Auf Beckenbauers scharfe Reaktion gemünzt meinte Schindelmeiser, wenn seine damalige Aussage den Eindruck erweckt haben sollte, «wir wären größenwahnsinnig, kann ich mich dafür nur entschuldigen. So war es nicht gemeint.» Unabhängig von allen gemachten Äußerungen erwartet Beckenbauer von der am 30. Januar beginnenden Rückrunde ein spannendes Titelrennen, das er nicht auf ein Duell zwischen Bayern und Hoffenheim reduzieren will: «Wenn Leverkusen, Schalke oder Bremen eine stabile Rückrunde spielen, können sie durchaus noch eingreifen.»

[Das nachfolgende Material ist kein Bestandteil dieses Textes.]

/-- Whether the constructor is an event of another agent (it has no word). -/
def Instr.isEvent : Instr → Bool
  | .lui _ _ => false
  | .auipc _ _ => false
  | .jal _ _ => false
  | .jalr _ _ _ => false
  | .beq _ _ _ => false
  | .bne _ _ _ => false
  | .blt _ _ _ => false
  | .bge _ _ _ => false
  | .bltu _ _ _ => false
  | .bgeu _ _ _ => false
  | .lb _ _ _ => false
  | .lh _ _ _ => false
  | .lw _ _ _ => false
  | .ld _ _ _ => false
  | .lbu _ _ _ => false
  | .lhu _ _ _ => false
  | .lwu _ _ _ => false
  | .sb _ _ _ => false
  | .sh _ _ _ => false
  | .sw _ _ _ => false
  | .sd _ _ _ => false
  | .addi _ _ _ => false
  | .slti _ _ _ => false
  | .sltiu _ _ _ => false
  | .xori _ _ _ => false
  | .ori _ _ _ => false
  | .andi _ _ _ => false
  | .slli _ _ _ => false
  | .srli _ _ _ => false
  | .srai _ _ _ => false
  | .addiw _ _ _ => false
  | .slliw _ _ _ => false
  | .srliw _ _ _ => false
  | .sraiw _ _ _ => false
  | .add _ _ _ => false
  | .sub _ _ _ => false
  | .sll _ _ _ => false
  | .slt _ _ _ => false
  | .sltu _ _ _ => false
  | .xor _ _ _ => false
  | .srl _ _ _ => false
  | .sra _ _ _ => false
  | .or _ _ _ => false
  | .and _ _ _ => false
  | .addw _ _ _ => false
  | .subw _ _ _ => false
  | .sllw _ _ _ => false
  | .srlw _ _ _ => false
  | .sraw _ _ _ => false
  | .fence _ _ _ _ _ => false
  | .fenceTso _ _ => false
  | .pause => false
  | .fenceI _ _ _ => false
  | .ecall => false
  | .ebreak => false
  | .mul _ _ _ => false
  | .mulh _ _ _ => false
  | .mulhsu _ _ _ => false
  | .mulhu _ _ _ => false
  | .div _ _ _ => false
  | .divu _ _ _ => false
  | .rem _ _ _ => false
  | .remu _ _ _ => false
  | .mulw _ _ _ => false
  | .divw _ _ _ => false
  | .divuw _ _ _ => false
  | .remw _ _ _ => false
  | .remuw _ _ _ => false
  | .lrW _ _ _ _ => false
  | .lrD _ _ _ _ => false
  | .scW _ _ _ _ _ => false
  | .scD _ _ _ _ _ => false
  | .amoswapW _ _ _ _ _ => false
  | .amoswapD _ _ _ _ _ => false
  | .amoaddW _ _ _ _ _ => false
  | .amoaddD _ _ _ _ _ => false
  | .amoxorW _ _ _ _ _ => false
  | .amoxorD _ _ _ _ _ => false
  | .amoandW _ _ _ _ _ => false
  | .amoandD _ _ _ _ _ => false
  | .amoorW _ _ _ _ _ => false
  | .amoorD _ _ _ _ _ => false
  | .amominW _ _ _ _ _ => false
  | .amominD _ _ _ _ _ => false
  | .amomaxW _ _ _ _ _ => false
  | .amomaxD _ _ _ _ _ => false
  | .amominuW _ _ _ _ _ => false
  | .amominuD _ _ _ _ _ => false
  | .amomaxuW _ _ _ _ _ => false
  | .amomaxuD _ _ _ _ _ => false
  | .flw _ _ _ => false
  | .fsw _ _ _ => false
  | .fmaddS _ _ _ _ _ => false
  | .fmsubS _ _ _ _ _ => false
  | .fnmsubS _ _ _ _ _ => false
  | .fnmaddS _ _ _ _ _ => false
  | .faddS _ _ _ _ => false
  | .fsubS _ _ _ _ => false
  | .fmulS _ _ _ _ => false
  | .fdivS _ _ _ _ => false
  | .fsqrtS _ _ _ => false
  | .fsgnjS _ _ _ => false
  | .fsgnjnS _ _ _ => false
  | .fsgnjxS _ _ _ => false
  | .fminS _ _ _ => false
  | .fmaxS _ _ _ => false
  | .fcvtWS _ _ _ => false
  | .fcvtWuS _ _ _ => false
  | .fcvtLS _ _ _ => false
  | .fcvtLuS _ _ _ => false
  | .fcvtSW _ _ _ => false
  | .fcvtSWu _ _ _ => false
  | .fcvtSL _ _ _ => false
  | .fcvtSLu _ _ _ => false
  | .fmvXW _ _ => false
  | .fclassS _ _ => false
  | .feqS _ _ _ => false
  | .fltS _ _ _ => false
  | .fleS _ _ _ => false
  | .fmvWX _ _ => false
  | .csrrw _ _ _ => false
  | .csrrs _ _ _ => false
  | .csrrc _ _ _ => false
  | .csrrwi _ _ _ => false
  | .csrrsi _ _ _ => false
  | .csrrci _ _ _ => false
  | .sret => false
  | .mret => false
  | .wfi => false
  | .sfenceVma _ _ => false
  | .vloop _ _ _ => false
  | .vloopcfg _ _ => false
  | .vcfg _ _ => false
  | .vsetlen _ _ _ => false
  | .lycfg _ _ => false
  | .lyclr _ => false
  | .lysave _ _ => false
  | .lyload _ _ => false
  | .flsc _ _ _ => false
  | .ldfe _ _ => false
  | .stfe _ _ => false
  | .ringset _ _ => false
  | .ringsetWithdraw _ => false
  | .ringacq _ _ _ => false
  | .ringrel _ _ => false
  | .ringexp _ _ => false
  | .ringtst _ _ _ => false
  | .cpset _ _ _ => false
  | .cplaunch _ _ => false
  | .cpstat _ _ => false
  | .waitc _ _ _ _ => false
  | .strmopen _ _ => false
  | .strmclose _ => false
  | .tack _ _ _ => false
  | .qpush _ _ _ => false
  | .qpop _ _ _ => false
  | .exit _ _ => false
  | .yield => false
  | .wdq _ _ => false
  | .tcommit _ _ => false
  | .tskip _ => false
  | .tcfg _ _ => false
  | .gangarm _ _ => false
  | .fenceSv _ => false
  | .fenceVs _ => false
  | .fenceVv _ => false
  | .amoaddf _ _ _ _ => false
  | .amomaxf _ _ _ _ => false
  | .bwcfg _ _ => false
  | .bwarr _ _ => false
  | .bwtst _ _ => false
  | .wev _ _ => false
  | .upret => false
  | .fqpop _ _ => false
  | .vstupd _ _ => false
  | .kill _ => false
  | .islctl _ _ _ => false
  | .vsave _ => false
  | .vrestore _ => false
  | .wayset _ _ => false
  | .vadd _ _ _ _ _ => false
  | .vsub _ _ _ _ _ => false
  | .vmul _ _ _ _ _ => false
  | .vmulh _ _ _ _ _ => false
  | .vmulhu _ _ _ _ _ => false
  | .vmacc _ _ _ _ _ => false
  | .vand _ _ _ _ _ => false
  | .vor _ _ _ _ _ => false
  | .vxor _ _ _ _ _ => false
  | .vsll _ _ _ _ _ => false
  | .vsrl _ _ _ _ _ => false
  | .vsra _ _ _ _ _ => false
  | .vmin _ _ _ _ _ => false
  | .vminu _ _ _ _ _ => false
  | .vmax _ _ _ _ _ => false
  | .vmaxu _ _ _ _ _ => false
  | .vseq _ _ _ _ _ => false
  | .vsne _ _ _ _ _ => false
  | .vslt _ _ _ _ _ => false
  | .vsltu _ _ _ _ _ => false
  | .vsle _ _ _ _ _ => false
  | .vsleu _ _ _ _ _ => false
  | .vfadd _ _ _ _ _ => false
  | .vfsub _ _ _ _ _ => false
  | .vfmul _ _ _ _ _ => false
  | .vfdiv _ _ _ _ _ => false
  | .vfsqrt _ _ _ => false
  | .vfmacc _ _ _ _ _ => false
  | .vfnmacc _ _ _ _ _ => false
  | .vfmsac _ _ _ _ _ => false
  | .vfmin _ _ _ _ _ => false
  | .vfmax _ _ _ _ _ => false
  | .vfsgnj _ _ _ _ _ => false
  | .vfclass _ _ _ => false
  | .vfeq _ _ _ _ _ => false
  | .vflt _ _ _ _ _ => false
  | .vfle _ _ _ _ _ => false
  | .vmv _ _ _ _ => false
  | .vmvxs _ _ => false
  | .vmerge _ _ _ _ _ => false
  | .vslideup _ _ _ _ => false
  | .vslidedn _ _ _ _ => false
  | .vperm _ _ _ _ => false
  | .vcompress _ _ _ => false
  | .vid _ _ => false
  | .viota _ _ => false
  | .vredsum _ _ _ _ => false
  | .vredosum _ _ _ _ => false
  | .vredmin _ _ _ _ => false
  | .vredmax _ _ _ _ => false
  | .vfredsum _ _ _ _ => false
  | .vfredosum _ _ _ _ => false
  | .vfredmin _ _ _ _ => false
  | .vfredmax _ _ _ _ => false
  | .kand _ _ _ => false
  | .kor _ _ _ => false
  | .kxor _ _ _ => false
  | .kpopc _ _ => false
  | .kfirst _ _ => false
  | .kmv _ _ => false
  | .vbvrd _ _ _ => false
  | .vbvwr _ _ _ => false
  | .vcvt _ _ _ _ => false
  | .vld _ _ _ _ => false
  | .vst _ _ _ _ => false
  | .vlds _ _ _ _ _ => false
  | .vsts _ _ _ _ _ => false
  | .vldx _ _ _ _ _ => false
  | .vstx _ _ _ _ _ => false
  | .vpref _ _ => false
  | .vldfe _ _ _ => false
  | .vstfe _ _ _ => false
  | .vqld _ _ _ => false
  | .vqst _ _ _ _ => false
  | .vamoadd _ _ _ _ => false
  | .vamomin _ _ _ _ => false
  | .vamomax _ _ _ _ => false
  | .vsend _ _ => false
  | .vrecv _ _ => false
  | .vmmaE4e4 _ _ _ _ => false
  | .vmmaE5e4 _ _ _ _ => false
  | .vmmaBf16 _ _ _ _ => false
  | .vmmaE4q _ _ _ _ => false
  | .mlease _ => false
  | .mrel => false
  | .mwld _ _ => false
  | .mzero _ => false
  | .mld _ _ => false
  | .mst _ _ _ _ _ => false
  | .mmacE4e4 _ _ _ _ => false
  | .mmacE5e4 _ _ _ _ => false
  | .mmacE4e5 _ _ _ _ => false
  | .mmacE5e5 _ _ _ _ => false
  | .mmacBf16 _ _ _ _ => false
  | .mmacE4q _ _ _ _ => false
  | .mmacF4 _ _ _ _ => false
  | .mmacF4q _ _ _ _ => false
  | .rbox _ _ _ => false
  | .rtri _ _ _ => false
  | .rcand _ _ _ => false
  | .racc _ _ => false
  | .rrej _ _ => false
  | .qsph _ _ _ => false
  | .qknn _ _ _ => false
  | .qkey _ _ _ => false
  | .vedge _ _ _ => false
  | .tsamp _ _ _ => false
  | .tfetch _ _ _ => false
  | .tdecode _ _ _ => false
  | .storeBufferDrain _ _ => true
  | .scalarLoadReturn _ _ => true
  | .pageTableWalk _ _ => true
  | .adUpdate _ => true
  | .spanEntryFetch _ _ => true
  | .streamDetectorExpiry _ _ => true
  | .vectorGroupIssue _ _ => true
  | .vectorAccessComplete _ _ => true
  | .noticeUpcall _ => true
  | .vcfgReconfigure _ => true
  | .leewayConfigApply _ => true
  | .ldfeWake _ => true
  | .feTimeout _ _ => true
  | .ringArrival _ _ => true
  | .ringConsumerRelease _ _ => true
  | .copyMove _ _ _ _ => true
  | .copyComplete _ _ _ => true
  | .channelResetDone _ => true
  | .waitcRelease _ => true
  | .fenceVsRelease _ => true
  | .streamGroupArrival _ _ => true
  | .streamProbeSend _ => true
  | .streamProbeHop _ => true
  | .linkTurnBegin _ => true
  | .linkTurnDrained _ => true
  | .linkTurnDone _ => true
  | .waysetComplete _ => true
  | .wdqAnswer _ => true
  | .dispatch _ => true
  | .gangTick _ => true
  | .queueAging _ => true
  | .candidateReservation _ _ => true
  | .batchWaitExpiry _ => true
  | .exitPerform _ => true
  | .issueLoweringEnd _ => true
  | .ticketApply _ _ => true
  | .unitRetry _ => true
  | .barrierPhaseComplete _ _ => true
  | .wevReturn _ => true
  | .barrierTimeout _ => true
  | .leaseGrant _ => true
  | .leaseBudgetEnd _ => true
  | .tileParkDone _ => true
  | .tileRestoreDone _ => true
  | .arrayCommandStart _ => true
  | .arrayCommandComplete _ _ => true
  | .weightBufferClearDone _ => true
  | .preemptTaken _ => true
  | .interruptTaken _ => true
  | .wfiWake _ => true
  | .pauseEnd _ => true
  | .yieldEnd _ => true
  | .alarmInterrupt _ => true
  | .killComplete _ => true
  | .vstupdComplete _ => true
  | .shootdownComplete => true
  | .homeTableChangeDone => true
  | .contextResidentDone _ => true
  | .vsaveWrite _ => true
  | .vrestoreLoad _ => true
  | .islandClockDone _ _ => true
  | .islandOffDone _ _ => true
  | .islandOnDone _ _ => true
  | .governorSample _ _ => true
  | .thermalTrip => true
  | .thermalClear => true
  | .ethernetLinkChange _ _ => true
  | .linkReplay _ => true
  | .dieLinkError _ _ => true
  | .eccError _ _ => true
  | .dieWarmReset _ => true
  | .dieReadmit _ => true
  | .powerGood _ => true
  | .dieAdmit _ => true
  | .memoryTrained => true
  | .rdmaWriteIn _ _ _ _ => true
  | .rdmaReadIn _ _ _ _ => true
  | .rdmaSendIn _ _ => true
  | .remoteQpush _ _ _ _ => true
  | .remoteResponse _ _ _ => true
  | .qpAckTimeout _ => true
  | .ptpMessage _ => true
  | .homeTableWrite _ => true
  | .shootCmdWrite _ => true
  | .pgdoneWrite _ => true
  | .arrbindWrite _ => true
  | .tsaveWrite _ => true
  | .qctlWrite _ => true
  | .preemptRequest _ => true
  | .preemptCancel _ => true
  | .eventCounterClear _ => true
  | .chronadjWrite _ => true
  | .chronstepWrite _ => true
  | .linkevRead _ => true
  | .contextMakeResident _ => true
  | .contextRelease _ => true
  | .alarmWrite _ => true
  | .qpcmdApply _ => true
  | .qpcmdFetch _ => true
  | .qpcmdApplyDone => true
  | .deviceRegisterWrite _ => true
  | .illegalInstruction _ _ => true
  | .instructionFetchFault _ => true
  | .vaqGroupLanded _ => true
  | .invalidRequestNak _ => true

Sorgen macht sich Beckenbauer um die Nachfolge von Manager Uli Hoeneß, der im November dieses Jahres an seiner Stelle Präsident und Aufsichtsrats-Vorsitzender beim FC Bayern werden soll. «Einer allein kann Uli noch nicht ersetzen. Er hat so viel Verantwortung geschultert, dass man sie in Zukunft möglicherweise auf mehrere Schultern verteilt», meinte der 63-Jährige. Laut Bayern-Chef Karl- Heinz Rummenigge will sich Club schon in der Winterpause Gedanken über die «sehr schwierige Personalie» machen. «Wir können Uli nicht durch einen Nobody ersetzen. Es muss ein Schwergewicht sein, das sich in der Bundesliga und im internationalen Fußball auskennt. Das ist ein sehr limitierter Kreis», sagte Rummenigge in der «Bild»-Zeitung.

Der immer wieder als Kandidat gehandelte Ex-Nationaltorwart Oliver Kahn steht für die Hoeneß-Nachfolge vorerst nicht zur Verfügung. «Also, was ich 2009 alles vorhabe - da ist es schwer vorstellbar», sagte der ehemalige Bayern-Kapitän, der durch seinen Job als ZDF- Experte, ein Fußball-Projekt in Asien und eine TV-Show ausgebucht ist. Spekulationen über Werder Bremens Sportdirektor Klaus Allofs als Hoeneß-Erbe will Rummenigge nicht in Gang setzen, «aber ich mag ihn sehr und schätze seine Arbeit.»